| What the task requires |
Beneath this instruction is a block of data; output from it exactly the lines that run from the one containing "let l := le" through the one containing "def envelopeBytes (h", inclusive.

Saved entries:
•••••
-- ==== Sys2Proof/Machine/Layout.lean ====
section
/-! DEFINITION. The bytes of a container: its envelope header, its directory, and the entries of the sections whose layout the spec gives
(R127, R128, R228, R249, R250, R297, R318, R341), the revocation body and the manifest body (R484, R490). -/

namespace Sys2Proof.Machine

/-! ### Bytes of a list: a byte that the list does not hold reads as 0 -/

/-- Byte `i`. -/
def byteAt (l : List Nat) (i : Nat) : Nat := l[i]?.getD 0 % 256

/-- The `n`-byte little-endian number at byte `i`. -/
def leAt (l : List Nat) (i n : Nat) : Nat := fromLe ((List.range n).map (fun k => byteAt l (i + k)))

/-- A signed byte. -/
def sByteAt (l : List Nat) (i : Nat) : Int := toSigned 8 (byteAt l i)

/-- A T12 figure in a two-byte field (R15). -/
def t12At (l : List Nat) (i : Nat) : Int := toSigned 12 (leAt l i 2 % 4096)

/-- The `n` bytes from byte `i` on. -/
def cut (l : List Nat) (i n : Nat) : List Nat :=
  let x := (l.drop i).take n
  x ++ List.replicate (n - x.length) 0

/-- Whether every byte at the places listed is 0. -/
def zeroAt (l : List Nat) (places : List Nat) : Bool := places.all (fun i => byteAt l i == 0)

/-- The places `a` to `b - 1`. -/
def span (a b : Nat) : List Nat := (List.range (b - a)).map (a + ·)

/-- The entries of `size` bytes in a section, with their numbers. A last entry cut short does not count (R129). -/
def entriesOf (l : List Nat) (size : Nat) : List (Nat × List Nat) :=
  (List.range (l.length / size)).map (fun i => (i, (l.drop (size * i)).take size))

/-! ### The boot record (R488) -/

/-- The 64 bytes of a boot record. -/
def bootBytes (b : BootRec) : List Nat :=
  let l := le 2 0x4252 ++ [1, b.active] ++ le 4 b.count ++ [b.state0, b.state1, b.trialBoot, 0] ++ le 4 b.pkg0 ++ le 4 b.pkg1
    ++ List.replicate 40 0
  l ++ le 4 (crc32 l)

/-- Whether a copy holds a boot record: its MAGIC, its FORMAT and its CRC are right. -/
def bootValid (l : List Nat) : Bool :=
  leAt l 0 2 == 0x4252 && byteAt l 2 == 1 && leAt l 60 4 == crc32 (cut l 0 60)

/-- A boot record as its 64 bytes lay it out. -/
def bootOf (l : List Nat) : BootRec where
  active := byteAt l 3
  count := leAt l 4 4
  state0 := byteAt l 8
  state1 := byteAt l 9
  trialBoot := byteAt l 10
  pkg0 := leAt l 12 4
  pkg1 := leAt l 16 4

/-- The boot record: the valid copy with the higher COUNT. Where neither is valid, no slot holds an image (log entry 77). -/
def Upd.boot (u : Upd) : BootRec :=
  (u.copies.toList.filter bootValid).foldl (fun b l => if b.count ≤ (bootOf l).count then bootOf l else b) {}

/-- A boot record written, to the two copies in turn. -/
def Upd.writeBoot (u : Upd) (b : BootRec) : Upd :=
  let n := b.count + 1
  { u with copies := u.copies.setIfInBounds (n % 2) (bootBytes { b with count := n }) }

/-! ### The envelope header (R127) -/

/-- The envelope header as its 256 bytes lay it out. -/
def envelopeOf (b : List Nat) : Header where
  magic := leAt b 0 4
  format := leAt b 4 2
  kind := byteAt b 6
  keyIndex := byteAt b 7
  device := leAt b 8 2
  family := byteAt b 10
  revMin := byteAt b 11
  length := leAt b 12 4
  buildId := leAt b 16 8
  baseId := leAt b 24 8
  version := leAt b 32 4
  iv := leAt b 36 12
  joiner := leAt b 48 4
  reserved := leAt b 52 204

/-- The bytes that lay a header out (R127). -/
def envelopeBytes (h : Header) : List Nat :=
  le 4 h.magic ++ le 2 h.format ++ [h.kind, h.keyIndex] ++ le 2 h.device ++ [h.family, h.revMin] ++ le 4 h.length ++ le 8 h.buildId
    ++ le 8 h.baseId ++ le 4 h.version ++ le 12 h.iv ++ le 4 h.joiner ++ le 204 h.reserved

/-! ### The directory and the sections (R128 to R130) -/

/-- A directory entry as its 16 bytes lay it out. -/
def sectionOf (b : List Nat) : SectionHdr where
  id := byteAt b 0
  version := byteAt b 1
  reserved := leAt b 2 2
  offset := leAt b 4 4
  length := leAt b 8 4
  crc := leAt b 12 4

/-! ### The entries -/

/-- A RAILS entry's rail kind with what its REF names (R249); `none` where KIND is 00h or no kind. -/
def railKindOf (kind ref : Nat) : Option RailKind :=
  match kind with
  | 1 => some (.bench ref)
  | 2 => some (.slot ref)
  | 3 => some (.pmbus (ref % 4) (ref / 4 % 128) (ref / 512 % 32))
  | 4 => some .watch
  | 5 => some (.cond ref)
  | 6 => some .remote
  | _ => none

/-- The RAILS entry of a rail (R249). -/
def railOf (r : Nat) (b : List Nat) : Option RailCfg :=
  (railKindOf (byteAt b 0) (leAt b 2 2)).map (fun k => {
    rail := r, kind := k, live := (byteAt b 1).testBit 0, group := byteAt b 4, monin := byteAt b 5, glo := byteAt b 6, ghi := byteAt b 7
    wband := byteAt b 8, gooddb := byteAt b 9, faildb := byteAt b 10, starttime := leAt b 12 2, vnom := leAt b 14 2 })

/-- Whether a RAILS entry breaks its layout: a kind that is none, a listed range left, or a bit set that is not listed (R249). -/
def railUnfit (b : List Nat) : Bool :=
  let k := byteAt b 0
  let ref := leAt b 2 2
  let mon := byteAt b 5
  if k = 0 then !zeroAt b (span 1 16)
  else decide (6 < k ∨ 1 < byteAt b 1 ∨ 15 < byteAt b 4 ∨ byteAt b 6 = 0 ∨ byteAt b 7 = 0 ∨ byteAt b 9 = 0 ∨ byteAt b 10 = 0)
    || byteAt b 11 != 0 || leAt b 12 2 == 0
    || (if k = 3 ∨ k = 4 then decide (72 ≤ mon ∧ mon ≠ 0xFF) else mon != 0xFF)
    || (k == 3 && decide (2 ^ 14 ≤ ref)) || ((k == 4 || k == 6) && ref != 0)

/-- An EDGES entry (R250). -/
def edgeOf (b : List Nat) : EdgeCfg where
  src := leAt b 0 2 % 1024
  dst := leAt b 2 2 % 1024
  delay := leAt b 4 2 % 2 ^ 15
  delayMs := (leAt b 4 2).testBit 15
  orderOnly := (byteAt b 6).testBit 0
  stopDelay := byteAt b 7

/-- Whether an EDGES entry sets a bit that is not listed (R250). -/
def edgeUnfit (b : List Nat) : Bool := decide (1024 ≤ leAt b 0 2 ∨ 1024 ≤ leAt b 2 2 ∨ 1 < byteAt b 6)

/-- The class of a code (R318). -/
def clsOf : Nat → Cls
  | 0 => .note
  | 1 => .warn
  | 2 => .trip
  | _ => .halt

/-- The FAULTMAP entry of a source (R318). One of zeros only is that of an unused source, and is not listed. -/
def faultOf (s : Nat) (b : List Nat) : Option FaultEntry :=
  let f := byteAt b 1
  if b.all (· == 0) then none
  else some {
    src := s, used := (byteAt b 0).testBit 7, cls := clsOf (byteAt b 0 % 4), kill := f.testBit 0, clamp := f.testBit 1, pwmz := f.testBit 2, wlo := f.testBit 3
    whi := f.testBit 4, benches := leAt b 2 2, slots := leAt b 4 2, thr := byteAt b 6, pfw := byteAt b 7, share := byteAt b 8 % 16
    wdb := byteAt b 9 % 16, dowel := byteAt b 10, tag := leAt b 12 4 }

/-- Whether a FAULTMAP entry sets a bit that is not listed (R318). -/
def faultUnfit (b : List Nat) : Bool :=
  decide (byteAt b 0 % 128 / 4 ≠ 0 ∨ 32 ≤ byteAt b 1 ∨ 16 ≤ byteAt b 8 ∨ 16 ≤ byteAt b 9) || byteAt b 11 != 0

/-- A LEDGER with the store of entry `i` put behind those before it (R227, R228). An INPUT store's input is the one that MONITOR binds to
it; 255 stands for none. -/
def ledgerPut (mons : List MonCfg) (l : Ledger) (i : Nat) (b : List Nat) : Ledger :=
  match byteAt b 0 with
  | 1 => { l with caps := l.caps ++ [{
      cnom := leAt b 4 4, tol := leAt b 8 2, vd := leAt b 10 2, vsense := leAt b 12 2, src := leAt b 16 4, load := leAt b 20 4
      bat := byteAt b 24, auditable := (leAt b 2 2).testBit 0, pos := i }] }
  | 2 => { l with strings := l.strings ++ [byteAt b 4], stringPos := l.stringPos ++ [i] }
  | 3 => { l with holds := l.holds ++ [{ rects := leAt b 4 4, hold := leAt b 8 4, pos := i }] }
  | 4 => { l with landings := l.landings ++ [{
      group := byteAt b 1, tland := leAt b 4 2, pfloor := leAt b 8 4, slots := leAt b 12 2, benches := leAt b 14 2
      loads := leAt b 16 4, pos := i }] }
  | 5 => { l with inputs := l.inputs ++ [{
      input := ((mons.find? (fun m => m.bind == .store i)).map (·.input)).getD 255, db := leAt b 4 2, pos := i }] }
  | _ => l

/-- Whether a LEDGER store breaks its layout: a kind that is none, a listed range left, or a byte or flag set that is not listed
(R227, R228). -/
def storeUnfit (b : List Nat) : Bool :=
  let flags := leAt b 2 2
  match byteAt b 0 with
  | 0 => !zeroAt b (span 1 32)
  | 1 => decide (1 < flags) || !zeroAt b ([14, 15] ++ span 25 32)
  | 2 => decide (flags ≠ 0) || !zeroAt b (span 5 32)
  | 3 => decide (flags ≠ 0) || !zeroAt b (span 12 32)
  | 4 => decide (flags ≠ 0 ∨ 7 < byteAt b 1 ∨ leAt b 4 2 = 0 ∨ 10000 < leAt b 4 2) || !zeroAt b ([6, 7] ++ span 20 32)
  | 5 => decide (flags ≠ 0 ∨ leAt b 4 2 = 0 ∨ 1000 < leAt b 4 2) || !zeroAt b (span 6 32)
  | _ => true

/-- The BATTERY entry of a string that is PRESENT (R297). -/
def stringOf (s : Nat) (b : List Nat) : Option StringCfg :=
  if !(byteAt b 0).testBit 0 then none
  else some {
    string := s, unit := if byteAt b 1 = 0xFF then none else some (byteAt b 1, byteAt b 2, byteAt b 3)
    rshunt := (leAt b 4 4 : Rat) / 10000000, cnom := (leAt b 8 4 : Rat) * 36 / 10, rint := (leAt b 12 2 : Rat) / 10000
    vfloor := leAt b 14 2, vfull := leAt b 16 2, ifull := (leAt b 18 2 : Rat) / 100, pdmax := leAt b 20 4
    tchLo := sByteAt b 24, tchHi := sByteAt b 25, tdisLo := sByteAt b 26, tdFull := sByteAt b 27, tdisHi := sByteAt b 28
    tswap := byteAt b 29, irest := (leAt b 30 2 : Rat) / 100, islow := (leAt b 32 2 : Rat) / 100, trest := leAt b 34 2
    ocv := (List.range 12).map (fun k => leAt b (36 + 2 * k) 2), tbeta := leAt b 60 2 }

/-- Whether a BATTERY entry breaks its layout (R297). -/
def stringUnfit (b : List Nat) : Bool :=
  let bus := byteAt b 1
  if byteAt b 0 = 0 then false
  else decide (1 < byteAt b 0 ∨ 3 < bus ∧ bus ≠ 0xFF ∨ byteAt b 29 = 0) || !zeroAt b [62, 63]
    || (bus != 0xFF && decide (127 < byteAt b 2 ∨ byteAt b 3 < 0xD0 ∨ 0xFD < byteAt b 3))

/-- The THERMAL record of a sensor that is USED (R341). -/
def thermOf (n : Nat) (b : List Nat) : Option ThermCfg :=
  if !(byteAt b 13).testBit 0 then none
  else some {
    sensor := n, warn := t12At b 0, thr := t12At b 2, shut := t12At b 4, restart := t12At b 6, hyst := byteAt b 8, tder := byteAt b 9
    benches := leAt b 10 2, thrMask := byteAt b 12 }

/-- Whether a THERMAL record breaks its layout: sensors 0 and 1 must be USED (R341). -/
def thermUnfit (n : Nat) (b : List Nat) : Bool :=
  let used := (byteAt b 13).testBit 0
  decide (1 < byteAt b 13) || !zeroAt b [14, 15] || (decide (n < 2) && !used)
    || (used && decide (byteAt b 8 = 0 ∨ 40 < byteAt b 8 ∨ byteAt b 9 < 10 ∨ 100 < byteAt b 9))

/-! ### Revocations and manifests (R484, R490) -/

/-- The entry of a manifest (R490). -/
def manifestEntryOf (b : List Nat) : ManifestEntry where
  target := leAt b 0 2
  kind := byteAt b 2
  length := leAt b 4 4
  digest := leAt b 8 24

/-- Whether one device can lie under two target addresses: each field of the one is the other's, or either is all ones (R490). -/
def targetsMeet (t u : Nat) : Bool :=
  let meet (a b ones : Nat) : Bool := a == b || a == ones || b == ones
  meet (t / 4096 % 16) (u / 4096 % 16) 15 && meet (t / 256 % 16) (u / 256 % 16) 15 && meet (t / 16 % 16) (u / 16 % 16) 15
    && meet (t % 8) (u % 8) 7

/-- Whether a package names two containers of one KIND for one device (R490). -/
def kindTwice : List ManifestEntry → Bool
  | [] => false
  | e :: t => t.any (fun f => f.kind == e.kind && targetsMeet e.target f.target) || kindTwice t

/-- A manifest body of `n` bytes, where its head and its entries keep to their layout and no device is named two containers of one KIND
(R490). -/
def manifestOf (b : List Nat) (size : Nat) : Option Manifest :=
  let n := leAt b 4 2
  let l := (List.range n).map (fun i => cut b (16 + 32 * i) 32)
  let m := l.map manifestEntryOf
  if decide (1 < byteAt b 6) || !zeroAt b (span 9 16) || l.any (fun x => byteAt x 3 != 0) || decide (size < 16 + 32 * n) || kindTwice m then none
  else some { pkg := leAt b 0 4, onCommand := byteAt b 6 == 1, window := leAt b 7 2, entries := m }

end Sys2Proof.Machine

namespace Sys2Proof
open Sys2Proof.Machine

/-- The header of a container (R127). -/
def Container.hdr (c : Container) : Header := envelopeOf c.head

/-- The used entries of a container's directory (R128). -/
def Container.sections (c : Container) : List SectionHdr :=
  ((List.range 32).map (fun i => sectionOf (cut c.body (16 * i) 16))).filter (fun s => s.id != 0)

/-- The content of a section (R128). -/
def Container.bytesOf (c : Container) (s : SectionHdr) : List Nat := cut c.body s.offset s.length

/-- The content of the section with an ID; nothing where the container has none. -/
def Container.section (c : Container) (id : Nat) : List Nat :=
  ((c.sections.find? (fun s => s.id == id)).map c.bytesOf).getD []

/-- Whether the section with an ID holds its entry `k`: missing trailing entries count as unconfigured (R129). -/
def Container.holds (c : Container) (id size k : Nat) : Bool :=
  c.sections.any (fun s => s.id == id && decide (size * (k + 1) ≤ s.length))

/-- The entries of a list that the section with an ID holds, counted by their place. -/
def Container.held {α : Type} (c : Container) (id size : Nat) (l : List α) : List α :=
  ((l.mapIdx (fun i x => (i, x))).filter (fun x => c.holds id size x.1)).map (·.2)

/-- The plane in entry `i` of the BENCH section with its tag: bits 11:0 of its bytes 0 and 1 (R131). -/
def Container.tagged (c : Container) (i : Nat) (p : Plane) : Plane := { p with tag := leAt (c.section 3) (2048 * i) 2 % 4096 }

/-- The structure that a container's sections give (R129): those whose entry layout the spec gives are read from their bytes; of the others
what their sections hold. -/
def Container.content (c : Container) : Content :=
  let r := c.rest
  let has (id : Nat) : Bool := c.sections.any (fun s => s.id == id)
  { r with
    pins := r.pins.filter (fun p => decide (p.pin < 32) && c.holds 2 16 p.pin)
    chans := r.chans.filter (fun x => decide (x.chan < 32) && c.holds 2 16 (32 + x.chan))
    planes := if c.hdr.kind = 2 then ((c.held 3 2048 r.planes).mapIdx (fun i x => (x.1, c.tagged i x.2)))
      else (r.planes.filter (fun x => c.holds 3 2048 x.1)).map (fun x => (x.1, c.tagged x.1 x.2))
    mons := r.mons.filter (fun m => decide (m.input < 72) && c.holds 4 32 m.input)
    tsens := r.tsens.filter (fun t => decide (2 ≤ t.sensor ∧ t.sensor < 6) && c.holds 4 32 (70 + t.sensor))
    slots := r.slots.filter (fun s => c.holds 5 64 s.slot)
    rects := r.rects.filter (fun x => c.holds 6 32 x.rect)
    strings := (entriesOf (c.section 7) 64).filterMap (fun x => stringOf x.1 x.2)
    ledger := (entriesOf (c.section 8) 32).foldl (fun l x => ledgerPut r.mons l x.1 x.2) {}
    rails := (entriesOf (c.section 9) 16).filterMap (fun x => railOf x.1 x.2)
    edges := (entriesOf (c.section 10) 8).map (fun x => edgeOf x.2)
    faults := (entriesOf (c.section 11) 16).filterMap (fun x => faultOf x.1 x.2)
    dowels := r.dowels.filter (fun x => c.holds 12 64 x.dowel)
    therm := (entriesOf ((c.section 13).take 96) 16).filterMap (fun x => thermOf x.1 x.2)
    restdly := leAt (c.section 13) 96 2
    link := if has 14 then r.link else none
    duplex := if has 15 then r.duplex else none
    defaults := c.held 16 8 r.defaults
    bounds := c.held 17 16 r.bounds }

/-- The first 24 bytes of a container's digest, as a manifest names them (R490). -/
def Container.digest (c : Container) : Nat := (Config.sha384 c.raw).toNat % 2 ^ 192

/-- A firmware container's image (R484): its body. -/
def Container.image (c : Container) : List Nat := cut c.body 0 (c.len - 368)

/-- The SIGN index that a revocation names (R484). -/
def Container.revokes (c : Container) : Nat := byteAt c.body 0

/-- A manifest container's body (R490). -/
def Container.manifest (c : Container) : Option Manifest := manifestOf c.body (c.len - 368)

end Sys2Proof
end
•••••
| Solution to this problem |
  let l := le 2 0x4252 ++ [1, b.active] ++ le 4 b.count ++ [b.state0, b.state1, b.trialBoot, 0] ++ le 4 b.pkg0 ++ le 4 b.pkg1
    ++ List.replicate 40 0
  l ++ le 4 (crc32 l)

/-- Whether a copy holds a boot record: its MAGIC, its FORMAT and its CRC are right. -/
def bootValid (l : List Nat) : Bool :=
  leAt l 0 2 == 0x4252 && byteAt l 2 == 1 && leAt l 60 4 == crc32 (cut l 0 60)

/-- A boot record as its 64 bytes lay it out. -/
def bootOf (l : List Nat) : BootRec where
  active := byteAt l 3
  count := leAt l 4 4
  state0 := byteAt l 8
  state1 := byteAt l 9
  trialBoot := byteAt l 10
  pkg0 := leAt l 12 4
  pkg1 := leAt l 16 4

/-- The boot record: the valid copy with the higher COUNT. Where neither is valid, no slot holds an image (log entry 77). -/
def Upd.boot (u : Upd) : BootRec :=
  (u.copies.toList.filter bootValid).foldl (fun b l => if b.count ≤ (bootOf l).count then bootOf l else b) {}

/-- A boot record written, to the two copies in turn. -/
def Upd.writeBoot (u : Upd) (b : BootRec) : Upd :=
  let n := b.count + 1
  { u with copies := u.copies.setIfInBounds (n % 2) (bootBytes { b with count := n }) }

/-! ### The envelope header (R127) -/

/-- The envelope header as its 256 bytes lay it out. -/
def envelopeOf (b : List Nat) : Header where
  magic := leAt b 0 4
  format := leAt b 4 2
  kind := byteAt b 6
  keyIndex := byteAt b 7
  device := leAt b 8 2
  family := byteAt b 10
  revMin := byteAt b 11
  length := leAt b 12 4
  buildId := leAt b 16 8
  baseId := leAt b 24 8
  version := leAt b 32 4
  iv := leAt b 36 12
  joiner := leAt b 48 4
  reserved := leAt b 52 204

/-- The bytes that lay a header out (R127). -/
def envelopeBytes (h : Header) : List Nat :=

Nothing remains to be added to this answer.